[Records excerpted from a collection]
Start of Block

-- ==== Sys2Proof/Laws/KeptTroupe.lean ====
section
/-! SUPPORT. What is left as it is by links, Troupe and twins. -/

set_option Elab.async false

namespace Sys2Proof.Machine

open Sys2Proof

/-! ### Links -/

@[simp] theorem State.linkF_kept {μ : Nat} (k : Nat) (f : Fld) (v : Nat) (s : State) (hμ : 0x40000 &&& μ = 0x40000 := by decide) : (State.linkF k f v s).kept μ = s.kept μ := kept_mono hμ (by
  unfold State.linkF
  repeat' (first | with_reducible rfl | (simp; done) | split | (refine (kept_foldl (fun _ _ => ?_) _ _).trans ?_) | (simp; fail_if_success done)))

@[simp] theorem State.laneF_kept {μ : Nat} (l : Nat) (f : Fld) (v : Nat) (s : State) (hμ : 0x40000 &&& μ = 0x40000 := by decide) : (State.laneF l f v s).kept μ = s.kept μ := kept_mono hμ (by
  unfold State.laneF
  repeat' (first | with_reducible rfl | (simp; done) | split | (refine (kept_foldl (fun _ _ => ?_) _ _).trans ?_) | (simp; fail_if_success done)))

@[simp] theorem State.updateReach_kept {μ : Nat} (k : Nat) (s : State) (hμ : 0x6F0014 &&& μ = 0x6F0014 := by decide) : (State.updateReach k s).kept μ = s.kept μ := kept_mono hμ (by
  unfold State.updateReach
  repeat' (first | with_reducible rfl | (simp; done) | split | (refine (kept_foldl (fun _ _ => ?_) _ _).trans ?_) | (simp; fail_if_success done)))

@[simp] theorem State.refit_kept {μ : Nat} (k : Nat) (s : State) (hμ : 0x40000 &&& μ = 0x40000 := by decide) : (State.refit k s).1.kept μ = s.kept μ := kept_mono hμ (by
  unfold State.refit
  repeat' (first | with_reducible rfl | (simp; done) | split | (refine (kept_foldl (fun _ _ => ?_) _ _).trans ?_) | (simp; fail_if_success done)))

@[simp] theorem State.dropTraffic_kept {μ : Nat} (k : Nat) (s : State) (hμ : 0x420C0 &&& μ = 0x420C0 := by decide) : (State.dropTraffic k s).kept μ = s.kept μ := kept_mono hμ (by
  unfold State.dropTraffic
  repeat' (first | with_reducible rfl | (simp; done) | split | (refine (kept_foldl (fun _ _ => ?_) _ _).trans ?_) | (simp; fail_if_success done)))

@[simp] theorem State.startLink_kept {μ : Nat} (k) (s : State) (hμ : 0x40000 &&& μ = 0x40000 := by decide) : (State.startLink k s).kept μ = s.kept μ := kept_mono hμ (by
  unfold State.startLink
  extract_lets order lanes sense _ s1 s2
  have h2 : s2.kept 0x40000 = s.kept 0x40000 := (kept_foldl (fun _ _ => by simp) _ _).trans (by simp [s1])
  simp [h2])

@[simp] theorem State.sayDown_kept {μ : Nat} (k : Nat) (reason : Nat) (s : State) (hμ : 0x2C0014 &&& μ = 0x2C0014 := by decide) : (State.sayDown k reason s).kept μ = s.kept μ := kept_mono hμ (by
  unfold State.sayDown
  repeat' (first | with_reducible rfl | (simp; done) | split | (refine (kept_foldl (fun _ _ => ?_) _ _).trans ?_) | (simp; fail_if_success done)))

End of Block
Start of Block

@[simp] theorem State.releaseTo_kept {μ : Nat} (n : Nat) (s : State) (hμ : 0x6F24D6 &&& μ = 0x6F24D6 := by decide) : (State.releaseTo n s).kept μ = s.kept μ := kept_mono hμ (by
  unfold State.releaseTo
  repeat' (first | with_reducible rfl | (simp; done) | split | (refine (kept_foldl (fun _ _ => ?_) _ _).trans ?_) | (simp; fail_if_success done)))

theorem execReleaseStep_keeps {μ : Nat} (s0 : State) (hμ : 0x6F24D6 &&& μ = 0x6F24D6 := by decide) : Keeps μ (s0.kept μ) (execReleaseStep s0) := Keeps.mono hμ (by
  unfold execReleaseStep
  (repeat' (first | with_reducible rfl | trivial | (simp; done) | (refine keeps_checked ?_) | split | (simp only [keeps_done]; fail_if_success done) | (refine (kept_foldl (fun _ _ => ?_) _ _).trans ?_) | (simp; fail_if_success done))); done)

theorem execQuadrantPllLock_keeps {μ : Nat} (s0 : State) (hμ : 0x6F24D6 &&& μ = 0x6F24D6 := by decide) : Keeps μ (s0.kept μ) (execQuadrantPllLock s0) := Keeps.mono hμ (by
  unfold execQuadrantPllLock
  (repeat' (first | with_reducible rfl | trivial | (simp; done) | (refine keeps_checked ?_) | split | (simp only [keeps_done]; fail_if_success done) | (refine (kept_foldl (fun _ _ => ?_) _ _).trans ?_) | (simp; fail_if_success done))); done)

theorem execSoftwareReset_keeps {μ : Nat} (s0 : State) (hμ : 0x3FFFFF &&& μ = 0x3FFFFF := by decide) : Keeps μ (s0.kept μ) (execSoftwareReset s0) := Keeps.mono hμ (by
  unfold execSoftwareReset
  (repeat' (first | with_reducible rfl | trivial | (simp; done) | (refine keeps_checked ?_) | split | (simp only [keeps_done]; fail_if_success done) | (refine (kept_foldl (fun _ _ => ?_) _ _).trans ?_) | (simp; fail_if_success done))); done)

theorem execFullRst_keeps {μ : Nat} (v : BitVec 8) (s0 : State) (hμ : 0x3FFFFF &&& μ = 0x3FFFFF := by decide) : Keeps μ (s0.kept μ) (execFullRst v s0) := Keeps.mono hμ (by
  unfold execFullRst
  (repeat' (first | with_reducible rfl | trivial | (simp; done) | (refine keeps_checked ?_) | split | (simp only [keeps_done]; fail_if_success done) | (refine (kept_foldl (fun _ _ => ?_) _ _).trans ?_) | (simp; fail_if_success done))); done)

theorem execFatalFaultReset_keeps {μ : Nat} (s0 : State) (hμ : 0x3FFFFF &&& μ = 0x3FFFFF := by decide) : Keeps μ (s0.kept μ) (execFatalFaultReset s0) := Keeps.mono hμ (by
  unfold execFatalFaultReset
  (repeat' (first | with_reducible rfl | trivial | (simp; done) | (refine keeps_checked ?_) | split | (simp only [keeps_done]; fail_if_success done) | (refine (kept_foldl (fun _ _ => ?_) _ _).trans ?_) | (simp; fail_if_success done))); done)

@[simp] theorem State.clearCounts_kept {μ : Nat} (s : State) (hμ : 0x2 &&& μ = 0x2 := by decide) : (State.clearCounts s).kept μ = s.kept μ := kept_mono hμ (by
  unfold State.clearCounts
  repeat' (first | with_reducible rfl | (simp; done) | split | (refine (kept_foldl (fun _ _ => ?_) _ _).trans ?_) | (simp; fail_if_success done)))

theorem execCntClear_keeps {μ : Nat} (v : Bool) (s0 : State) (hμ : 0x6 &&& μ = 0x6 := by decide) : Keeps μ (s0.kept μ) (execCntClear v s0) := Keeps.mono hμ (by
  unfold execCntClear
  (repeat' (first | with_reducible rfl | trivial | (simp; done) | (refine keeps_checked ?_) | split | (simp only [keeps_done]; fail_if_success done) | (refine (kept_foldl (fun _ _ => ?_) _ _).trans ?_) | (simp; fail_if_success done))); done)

End of Block

* [Task requirements] A word-for-word copy of the lines above from the one with "-- ==== Sys2Proof/Laws/KeptTroupe.lean" through the one with "unfold State.linkF", inclusive, is the only output wanted.

* [Exercise solution]
-- ==== Sys2Proof/Laws/KeptTroupe.lean ====
section
/-! SUPPORT. What is left as it is by links, Troupe and twins. -/

set_option Elab.async false

namespace Sys2Proof.Machine

open Sys2Proof

/-! ### Links -/

@[simp] theorem State.linkF_kept {μ : Nat} (k : Nat) (f : Fld) (v : Nat) (s : State) (hμ : 0x40000 &&& μ = 0x40000 := by decide) : (State.linkF k f v s).kept μ = s.kept μ := kept_mono hμ (by
  unfold State.linkF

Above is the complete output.